Required work: Exact copies of all the entries are needed.

[Collected data]

/-- An object that can be in a fault wait (R204). -/
inductive FObj where
  | txq (q : TxqId)
  | rxq (q : RxqId)
  | eq (e : EqId)
  | carry (c : ChId)
  | mbx (f : Fn)
  deriving DecidableEq, Repr

/-- An object of the Dealer (R284). -/
inductive DObjId where
  | leaf (q : TxqId)
  | node (n : Fin 8192)
  | root (p : PortId)
  deriving DecidableEq, Repr

/-- A memory the scrubber reads (R543). -/
inductive ScrubMem where
  | packetBuffer (bank : Fin 32)
  | retention (bank : BankId)
  | tcam (entry : Fin 16384) (replica : Fin 4)
  | slotConfig (slot : PortId)
  | dealerTree (port : PortId)
  | tokens (o : DObjId)
  | policer (p : Fin 4096)
  | offloadProfile (i : Fin 256)
  | gateList (port : PortId)
  deriving DecidableEq, Repr

/-- What the scrubber finds (R544). -/
inductive ScrubResult where
  | clean | corrected | uncorrectable
  deriving DecidableEq, Repr

/-- Six self-test result masks, one per row of R476 in order (R522). -/
structure SelfTest where
  pbBanks : BitVec 32
  retBanks : BitVec 28
  tcam : BitVec 4
  mems : BitVec 4
  slots : BitVec 16
  vectors : BitVec 3
  deriving DecidableEq, Repr

/-- A firmware image's header and the verdict of its signature (R388, R535). -/
structure ImageInfo where
  version : BitVec 32
  secVersion : BitVec 32
  codeLen : BitVec 32
  /-- the ECDSA P-384 signature verifies -/
  sigOk : Bool
  /-- the security version is not below the chip's minimum -/
  secOk : Bool
  deriving DecidableEq, Repr

/-- A calendar time (R311). -/
structure TimeVal where
  sec : Nat
  ns : Nat
  sub : Nat
  deriving DecidableEq, Repr

/-- A change carried by a journal or copy message (R434, R442): index updates and state of a queue or ring, of an event
queue, tokens and deficit of a Dealer object, quench bits, a command whose commit the record carries whole, or a
register write. -/
inductive JChange where
  | txIdx (q : TxqId) (prod cons compl : BitVec 16) (state : Fin 5)
  | rxIdx (q : RxqId) (prod cons compl : BitVec 16) (state : Fin 5)
  | eqIdx (e : EqId) (head tail : BitVec 16)
  | dealer (o : DObjId) (tokens deficit : Int)
  | quench (f : Fn) (own admin : Bool)
  | cmd (fn : Fn) (opcode : BitVec 16) (params : List Byte)
  | reg (a : Csr)
  deriving DecidableEq, Repr

/-- A HELLO message (R437). -/
structure Hello where
  pairId : BitVec 64
  /-- true: ROLE ACTIVE -/
  active : Bool
  rev : BitVec 64
  fwVersion : BitVec 32
  /-- byte p is the port to which slot Pp belongs -/
  grouping : List Byte
  engineId : Byte
  deriving DecidableEq, Repr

Exercise result:
/-- An object that can be in a fault wait (R204). -/
inductive FObj where
  | txq (q : TxqId)
  | rxq (q : RxqId)
  | eq (e : EqId)
  | carry (c : ChId)
  | mbx (f : Fn)
  deriving DecidableEq, Repr

/-- An object of the Dealer (R284). -/
inductive DObjId where
  | leaf (q : TxqId)
  | node (n : Fin 8192)
  | root (p : PortId)
  deriving DecidableEq, Repr

/-- A memory the scrubber reads (R543). -/
inductive ScrubMem where
  | packetBuffer (bank : Fin 32)
  | retention (bank : BankId)
  | tcam (entry : Fin 16384) (replica : Fin 4)
  | slotConfig (slot : PortId)
  | dealerTree (port : PortId)
  | tokens (o : DObjId)
  | policer (p : Fin 4096)
  | offloadProfile (i : Fin 256)
  | gateList (port : PortId)
  deriving DecidableEq, Repr

/-- What the scrubber finds (R544). -/
inductive ScrubResult where
  | clean | corrected | uncorrectable
  deriving DecidableEq, Repr

/-- Six self-test result masks, one per row of R476 in order (R522). -/
structure SelfTest where
  pbBanks : BitVec 32
  retBanks : BitVec 28
  tcam : BitVec 4
  mems : BitVec 4
  slots : BitVec 16
  vectors : BitVec 3
  deriving DecidableEq, Repr

/-- A firmware image's header and the verdict of its signature (R388, R535). -/
structure ImageInfo where
  version : BitVec 32
  secVersion : BitVec 32
  codeLen : BitVec 32
  /-- the ECDSA P-384 signature verifies -/
  sigOk : Bool
  /-- the security version is not below the chip's minimum -/
  secOk : Bool
  deriving DecidableEq, Repr

/-- A calendar time (R311). -/
structure TimeVal where
  sec : Nat
  ns : Nat
  sub : Nat
  deriving DecidableEq, Repr

/-- A change carried by a journal or copy message (R434, R442): index updates and state of a queue or ring, of an event
queue, tokens and deficit of a Dealer object, quench bits, a command whose commit the record carries whole, or a
register write. -/
inductive JChange where
  | txIdx (q : TxqId) (prod cons compl : BitVec 16) (state : Fin 5)
  | rxIdx (q : RxqId) (prod cons compl : BitVec 16) (state : Fin 5)
  | eqIdx (e : EqId) (head tail : BitVec 16)
  | dealer (o : DObjId) (tokens deficit : Int)
  | quench (f : Fn) (own admin : Bool)
  | cmd (fn : Fn) (opcode : BitVec 16) (params : List Byte)
  | reg (a : Csr)
  deriving DecidableEq, Repr

/-- A HELLO message (R437). -/
structure Hello where
  pairId : BitVec 64
  /-- true: ROLE ACTIVE -/
  active : Bool
  rev : BitVec 64
  fwVersion : BitVec 32
  /-- byte p is the port to which slot Pp belongs -/
  grouping : List Byte
  engineId : Byte
  deriving DecidableEq, Repr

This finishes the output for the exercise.